I was still buried in boxes and a growing builder “to do” list. While I was twitching to get back on the tennis court, I’d heard about a neighbor who was a strong pickleball player and taught beginners. He agreed to meet and assess my rudimentary skills. Surely I could squeeze in a game or two between chores, I thought. I’d burn a few calories and keep my hand-eye coordination honed. What harm could be done?
Broc assured me that my years of tennis training had prepared me to fit right into our community pickleball scene. “You’ll be mid-pack,” he observed, taking in my ferocious forehand drive coupled with my unfortunate resistance to “dinking,” the game’s tempo-changing, soft finesse shots at net. “Just show up Tuesday, Thursday or Saturday mornings for drop-in games.
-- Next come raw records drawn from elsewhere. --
/-- A 48-bit event counter (R61, R409). -/
inductive Counter where
  | hifEvtDrop
  | hifDataDrop
  | hifEgressDrop (x : Fin 8)
  | ingBadHdr
  | ingBadCsum
  | ingBadLen
  | ingNoPart
  | ingBadRange (x : Fin 8)
  | ingUnmapped (x : Fin 8)
  | ingClamp (x : Fin 8)
  | ingLate (x : Fin 8)
  | ingDup (x : Fin 8)
  | ingParkDrop (x : Fin 8)
  | ingShortBatch (x : Fin 8)
  | ingLowTq (x : Fin 8)
  | millDeadlineMiss (x : Fin 8)
  | millTransient (x : Fin 4)
  | accWsat (x : Fin 8)
  | accSwept (x : Fin 8)
  | accShort (x : Fin 8)
  | bfVsat (x : Fin 8)
  | bfPsat (x : Fin 8)
  | bfTorn (x : Fin 8)
  | bfStale (x : Fin 8)
  | bfLiveEdit (x : Fin 8)
  | detSat (x : Fin 8)
  | detRangeChg (x : Fin 8)
  | trgMerged
  | trgOutside
  | trgLate
  | trgNoCrib
  | memCe (x : Fin 4)
  | memUe (x : Fin 4)
  | memRepeat (x : Fin 4)
  | ptpDiscard
  | bellCrcErr (x : Fin 4)
  | bellDup
  | bellQueueDrop
  | bellStale
  | bellWrongRole
  | bellFenceDrop
  | laneFecCorr (x : Fin 8)
  | laneFecUncorr (x : Fin 8)
  | laneFcsErr (x : Fin 8)
  | laneOther (x : Fin 8)
  | laneCrcErr (x : Fin 64)
  | laneReplay (x : Fin 64)
  | laneRetrain (x : Fin 64)
  | lanePrbsErr (x : Fin 64)
  | depSramCe
  | depSramUe
  | depWithheld (x : Fin 8)
  | stwSumSkip
  | stwTapSkip
  deriving DecidableEq, Repr

/-- A register of BAR0 (R405). -/
inductive Reg where
  | sysId
  | sysSerialL
  | sysSerialH
  | sysFabricQos
  | sysReset
  | sysBootStatus
  | sysThermStatus
  | sysPower
  | hifDbBase
  | hifSumBase
  | hifPoll
  | hifNudge
  | hifAttnClr
  | hifAttnVec
  | hifEstop
  | ringBase (n : Fin 16384)
  | ringCfg (n : Fin 16384)
  | ringIdx (n : Fin 16384)
  | ingCfg
  | ingTableInval
  | millCapacity
  | millLoad
  | millQuadStatus (n : Fin 4)
  | millShadow (n : Fin 4)
  | accCfg
  | bfBankStatus
  | bfWsynLoad
  | detRangeSet
  | detChainLoad
  | trgCfg
  | trgCribStatus (n : Fin 4)
  | memLayout
  | memBudget
  | memAllot (n : Fin 3)
  | memPcStatus (n : Fin 4)
  | timeNowS
  | timeNowNs
  | timeSetS
  | timeSetNs
  | timeRate
  | timeSlew
  | timeCtl
  | timeRefCfg
  | timeRefStatus
  | timeXoCfg
  | timePpsCfg
  | timeTdcCtl
  | timeTdcStatus
  | timeTdcResult (n : Fin 8)
  | timePtpCfg
  | timePtpLat
  | timeTsqCfg
  | timeTsqHead (n : Fin 3)
  | timeTsqPop
  | bellCfg
  | bellStatus
  | bellFence
  | bellLink (n : Fin 4)
  | bellRole (n : Fin 8)
  | laneBellCfg
  | laneGroupCfg (n : Fin 8)
  | laneBellStatus (n : Fin 4)
  | laneCfg (n : Fin 64)
  | laneStatus (n : Fin 64)
  | depOutage
  | stwThrTap
  | stwStatus (n : Fin 8)
  | reeveCtl
  | dmaSrcL (n : Fin 32)
  | dmaSrcH (n : Fin 32)
  | dmaDstL (n : Fin 32)
  | dmaDstH (n : Fin 32)
  | dmaCount (n : Fin 32)
  | dmaCtl (n : Fin 32)
  | dmaStatus (n : Fin 32)
  | monCtl
  | monStatus
  | cnt (c : Counter)
  deriving DecidableEq, Repr

/-- The register's BAR0 offset (R405, R409). -/
def Counter.offset : Counter → Nat
  | .hifEvtDrop => 0x10038
  | .hifDataDrop => 0x10040
  | .hifEgressDrop x => 0x10080 + 8 * x.val
  | .ingBadHdr => 0x20100
  | .ingBadCsum => 0x20108
  | .ingBadLen => 0x20110
  | .ingNoPart => 0x20118
  | .ingBadRange x => 0x20200 + 8 * x.val
  | .ingUnmapped x => 0x20240 + 8 * x.val
  | .ingClamp x => 0x20280 + 8 * x.val
  | .ingLate x => 0x202C0 + 8 * x.val
  | .ingDup x => 0x20300 + 8 * x.val
  | .ingParkDrop x => 0x20340 + 8 * x.val
  | .ingShortBatch x => 0x20380 + 8 * x.val
  | .ingLowTq x => 0x203C0 + 8 * x.val
  | .millDeadlineMiss x => 0x40100 + 8 * x.val
  | .millTransient x => 0x40140 + 8 * x.val
  | .accWsat x => 0x50100 + 8 * x.val
  | .accSwept x => 0x50140 + 8 * x.val
  | .accShort x => 0x50180 + 8 * x.val
  | .bfVsat x => 0x60100 + 8 * x.val
  | .bfPsat x => 0x60140 + 8 * x.val
  | .bfTorn x => 0x60180 + 8 * x.val
  | .bfStale x => 0x601C0 + 8 * x.val
  | .bfLiveEdit x => 0x60200 + 8 * x.val
  | .detSat x => 0x70100 + 8 * x.val
  | .detRangeChg x => 0x70140 + 8 * x.val
  | .trgMerged => 0x80100
  | .trgOutside => 0x80108
  | .trgLate => 0x80110
  | .trgNoCrib => 0x80118
  | .memCe x => 0x90100 + 8 * x.val
  | .memUe x => 0x90140 + 8 * x.val
  | .memRepeat x => 0x90180 + 8 * x.val
  | .ptpDiscard => 0xA0110
  | .bellCrcErr x => 0xB0100 + 8 * x.val
  | .bellDup => 0xB0140
  | .bellQueueDrop => 0xB0148
  | .bellStale => 0xB0150
  | .bellWrongRole => 0xB0158
  | .bellFenceDrop => 0xB0160
  | .laneFecCorr x => 0xC0100 + 8 * x.val
  | .laneFecUncorr x => 0xC0140 + 8 * x.val
  | .laneFcsErr x => 0xC0180 + 8 * x.val
  | .laneOther x => 0xC01C0 + 8 * x.val
  | .laneCrcErr x => 0xC2000 + 8 * x.val
  | .laneReplay x => 0xC2200 + 8 * x.val
  | .laneRetrain x => 0xC2400 + 8 * x.val
  | .lanePrbsErr x => 0xC2600 + 8 * x.val
  | .depSramCe => 0xD0008
  | .depSramUe => 0xD0010
  | .depWithheld x => 0xD0100 + 8 * x.val
  | .stwSumSkip => 0xE0008
  | .stwTapSkip => 0xE0010

/-- The register's BAR0 offset (R405). -/
def Reg.offset : Reg → Nat
  | .sysId => 0x0
  | .sysSerialL => 0x8
  | .sysSerialH => 0x10
  | .sysFabricQos => 0x18
  | .sysReset => 0x20
  | .sysBootStatus => 0x28
  | .sysThermStatus => 0x30
  | .sysPower => 0x38
  | .hifDbBase => 0x10000
  | .hifSumBase => 0x10008
  | .hifPoll => 0x10010
  | .hifNudge => 0x10018
  | .hifAttnClr => 0x10020
  | .hifAttnVec => 0x10028
  | .hifEstop => 0x10030
  | .ringBase n => 0x800000 + 32 * n.val
  | .ringCfg n => 0x800008 + 32 * n.val
  | .ringIdx n => 0x800010 + 32 * n.val
  | .ingCfg => 0x20000
  | .ingTableInval => 0x20008
  | .millCapacity => 0x40000
  | .millLoad => 0x40008
  | .millQuadStatus n => 0x40040 + 8 * n.val
  | .millShadow n => 0x40060 + 8 * n.val
  | .accCfg => 0x50000
  | .bfBankStatus => 0x60000
  | .bfWsynLoad => 0x60008
  | .detRangeSet => 0x70000
  | .detChainLoad => 0x70008
  | .trgCfg => 0x80000
  | .trgCribStatus n => 0x80040 + 8 * n.val
  | .memLayout => 0x90000
  | .memBudget => 0x90008
  | .memAllot n => 0x90040 + 8 * n.val
  | .memPcStatus n => 0x90080 + 8 * n.val
  | .timeNowS => 0xA0000
  | .timeNowNs => 0xA0008
  | .timeSetS => 0xA0010
  | .timeSetNs => 0xA0018
  | .timeRate => 0xA0020
  | .timeSlew => 0xA0028
  | .timeCtl => 0xA0030
  | .timeRefCfg => 0xA0040
  | .timeRefStatus => 0xA0048
  | .timeXoCfg => 0xA0050
  | .timePpsCfg => 0xA0058
  | .timeTdcCtl => 0xA0080
  | .timeTdcStatus => 0xA0088
  | .timeTdcResult n => 0xA0090 + 8 * n.val
  | .timePtpCfg => 0xA0100
  | .timePtpLat => 0xA0108
  | .timeTsqCfg => 0xA0140
  | .timeTsqHead n => 0xA0148 + 8 * n.val
  | .timeTsqPop => 0xA0160
  | .bellCfg => 0xB0000
  | .bellStatus => 0xB0008
  | .bellFence => 0xB0010
  | .bellLink n => 0xB0040 + 8 * n.val
  | .bellRole n => 0xB0080 + 8 * n.val
  | .laneBellCfg => 0xC0000
  | .laneGroupCfg n => 0xC0040 + 8 * n.val
  | .laneBellStatus n => 0xC0080 + 8 * n.val
  | .laneCfg n => 0xC1000 + 8 * n.val
  | .laneStatus n => 0xC1200 + 8 * n.val
  | .depOutage => 0xD0000
  | .stwThrTap => 0xE0000
  | .stwStatus n => 0xE0040 + 8 * n.val
  | .reeveCtl => 0xF0000
  | .dmaSrcL n => 0x100000 + 64 * n.val
  | .dmaSrcH n => 0x100008 + 64 * n.val
  | .dmaDstL n => 0x100010 + 64 * n.val
  | .dmaDstH n => 0x100018 + 64 * n.val
  | .dmaCount n => 0x100020 + 64 * n.val
  | .dmaCtl n => 0x100028 + 64 * n.val
  | .dmaStatus n => 0x100030 + 64 * n.val
  | .monCtl => 0x110000
  | .monStatus => 0x110008
  | .cnt c => c.offset

/-- Member `i` of a family of `n` registers from `base`, `stride` apart, when `o` is its offset. -/
def famIdx (base stride n o : Nat) : Option (Fin n) :=
  if base ≤ o ∧ (o - base) % stride = 0 then
    if h : (o - base) / stride < n then some ⟨(o - base) / stride, h⟩ else none
  else none

/-- The first answer of a list of answers. -/
def firstSome {α : Type} : List (Option α) → Option α
  | [] => none
  | some a :: _ => some a
  | none :: l => firstSome l

/-- The register `r` when `o` is its offset. -/
def onlyAt {α : Type} (base : Nat) (r : α) (o : Nat) : Option α := if o = base then some r else none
You’ll be fine,” he added, “but you’ll have to learn to dink.”
The next day I tunneled through garment boxes and stacks of books to meet the locals. Greeted warmly by a few dozen paddle-wielding, pickle-obsessed neighbors, I jumped into my first game. By the time it was my serve (0-0-2, whatever that meant), I felt blood coursing through my veins directly to the weapon in my hand.
“Thwack!” My serve landed deep in my opponent’s half of the court. He hit a short return. The ball bounced and I smashed a forehand at my new friend’s ample mid-section. “1-0-2!” my partner crowed, high-fiving me as we swaggered back to the baseline.
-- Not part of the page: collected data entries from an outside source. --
-- ==== Sys2Proof/Machine/Harvest.lean ====
section
/-!
DEFINITION. Harvest: adding a verified batch into the Granary, first touch, and the sweep (R91 to R109, R197, R333).
-/
namespace Sys2Proof.Machine

/-- The new partial value of one record (R91, R95, R98): the tile sum added to what the record held. -/
def addRecord (cfg : PartCfg) (old : GranRec) (sum : Int × Int) (jd : Nat) (chan v int sub : Nat) : GranRec :=
  let joint := min 65535 (old.joint + jd)
  if cfg.compact then
    let r := roundKey chan v int sub
    { re := roundCompact (old.re + sum.1) (r % 2 ^ 24), im := roundCompact (old.im + sum.2) (r / 2 ^ 24 % 2 ^ 24), joint := joint,
      poisoned := old.poisoned }
  else { re := old.re + sum.1, im := old.im + sum.2, joint := joint, poisoned := old.poisoned }

/-- J' of R95: granules flagged in both inputs of a pair, less those flagged in every slot. -/
def jointDelta (g fi fj gcnt common : Nat) : Nat := fi + fj + gcnt - g - common

/-- Add a batch's verified tile sums into the Granary (R91, R95, R100), dumping on first touch (R106). -/
def addBatch (p : Fin 8) (cp : Copy) (b : Batch) (s : State) : State :=
  let held := (chanOf p b.chan s).map (·.int)
  let x := partOf p s
  let a := x.anchorAt b.chan (b.sub * (x.cfgOf cp.epoch).t)
  let cfg := x.cfgOf a.epoch
  let g := cfg.grans
  let o := cfg.offset (cfg.pos b.chan)
  let int := intUnder cfg.nInt o a b.sub
  let sub := (b.sub + o) % cfg.nInt
  let touch : Bool := match held with | some h => h ≠ int | none => false
  let s := if touch then clearChannel p b.chan (dumpChannel p b.chan false s) else s
  let old : ChanState := (chanOf p b.chan s).getD
    ⟨int, a.epoch, 0, [], 0, [], firstSubUnder cfg.nInt o a int * cfg.t, false⟩
  let fs := (List.range cfg.inputs).map fun i => cp.flagCount b g i
  let common := cp.commonCount b g cfg.inputs
  let new : ChanState :=
    { old with
      nsub := old.nsub + 1, common := old.common + common,
      fCount := (fs.zipIdx).foldl (fun m fi => storeSet (fun _ => 0) m fi.2 (storeGet (fun _ => 0) m fi.2 + fi.1)) old.fCount,
      suspect := old.suspect ++ b.suspect.filter fun k => !(k ∈ old.suspect) }
  let s := setChan p b.chan (some new) s
  cfg.pairs.foldl (fun s ij =>
    let v := ij.2 * (ij.2 + 1) / 2 + ij.1
    let r := b.record v
    let jd := if ij.1 = ij.2 then 0 else jointDelta g (fs.getD ij.1 0) (fs.getD ij.2 0) r.gcnt common
    granarySet p b.chan v (addRecord cfg (granaryGet p b.chan v s) (r.re, r.im) jd b.chan v int sub) s) s

/-- Every X task of a batch has passed verification. -/
def xVerified (cfg : PartCfg) (b : Batch) : Bool :=
  (List.range cfg.xCount).all fun k => storeGet (fun _ => 0) b.verified k ≥ cfg.segs

/-- Batches of the same channel whose samples come before this one's, of `t` samples, are neither harvested nor withheld (R100, R104). -/
def earlierWaits (x : Part) (t : Nat) (b : Batch) : Bool :=
  (x.passed ++ x.closed).any fun c => c.batches.any fun o =>
    o.chan = b.chan && o.sub * (x.cfgOf c.epoch).t < b.sub * t && !(o.withheld || o.harvested)

/-- Harvest reaches a batch: by beginning it or withholding it (R107). One past the first sample of the latest sub-integration it has
reached stands in the partition. -/
def reach (p : Fin 8) (cp : Copy) (b : Batch) (s : State) : State :=
  onPart p (fun x => { x with reachedSample := max x.reachedSample (b.sub * (x.cfgOf cp.epoch).t + 1) }) s

/-- HARVEST_BATCH: harvest the batch when every X task of it is verified; a withheld batch is only reached; an issue buffer above
256 transactions, as the command finds it or as the fabric's queues stand, is a fault that withholds it (R104, R107, R197). -/
def harvestBatch (p : Fin 8) (ord issueBuffer : Nat) (s : State) : State :=
  let x := partOf p s
  match x.findClosed ord with
  | none => s
  | some (cp, b) =>
    if s.sys.stopped || s.dep.paused || b.harvested then s
    else if b.withheld then stopSweep p (reach p cp b s)
    else if issueBuffer > 256 then
      stopSweep p (reach p cp b (withholdBatch p cp.epoch ord (raise .memGuaranteeMiss (some p) (arg0 b.chan p.val 0) issueBuffer s)))
    else if issueLate 0 s then stopSweep p (reach p cp b (withholdBatch p cp.epoch ord s))
    else if xVerified (x.cfgOf cp.epoch) b && !earlierWaits x (x.cfgOf cp.epoch).t b then
      let s := addBatch p cp b (reach p cp b s)
      stopSweep p (setPart p ((partOf p s).onBatch cp.epoch ord fun b => { b with harvested := true }) s)
    else s

/-- HARVEST_BATCH (R104). -/
def execHarvestBatch (p : Fin 8) (ord issueBuffer : Nat) (s : State) : Host.Outcome State Fault Refusal :=
  act (harvestBatch p ord issueBuffer) s

/-- The sweep of a channel is due: it holds an integration whose end Harvest has reached, or it has left the partition and no
copy holds a batch of it (R107, R109). -/
def sweepDue (p : Fin 8) (chan : Nat) (s : State) : Bool :=
  let x := partOf p s
  match chanOf p chan s with
  | none => false
  | some c =>
    let left : Bool := !x.cfg.hasChan chan && !((x.fill.toList ++ x.closed ++ x.passed).any fun cp => cp.batches.any fun b =>
      b.chan = chan && !(b.withheld || b.harvested))
    left || (x.reachedSample > 0 && x.intAt chan (x.reachedSample - 1) > c.int)

/-- SWEEP_TIMER_EXPIRE (R107): the sweep delay has run out for a channel that still holds its integration. -/
def execSweepTimerExpire (p : Fin 8) (chan : Fin 16384) (s : State) : Host.Outcome State Fault Refusal :=
  act (fun s => if sweepDue p chan.val s && !s.sys.stopped then sweepChannel p chan.val s else s) s

end Sys2Proof.Machine
end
It’s now ten weeks post-move. My tennis racquets sit deep in the closet. Untouched. Dusty. Forlorn. The once-annoying pop of the pickleball has become a serenade, luring me five days a week to join my new bevy of besties. I even dink on occasion, although it goes against all my killer tennis instincts.
Will I ever return to my first love or has the passion dimmed forever? After all, nine million people can’t be wrong. Pickleball, America’s fastest-growing sport, has turned this naysayer into an absolute nutjob.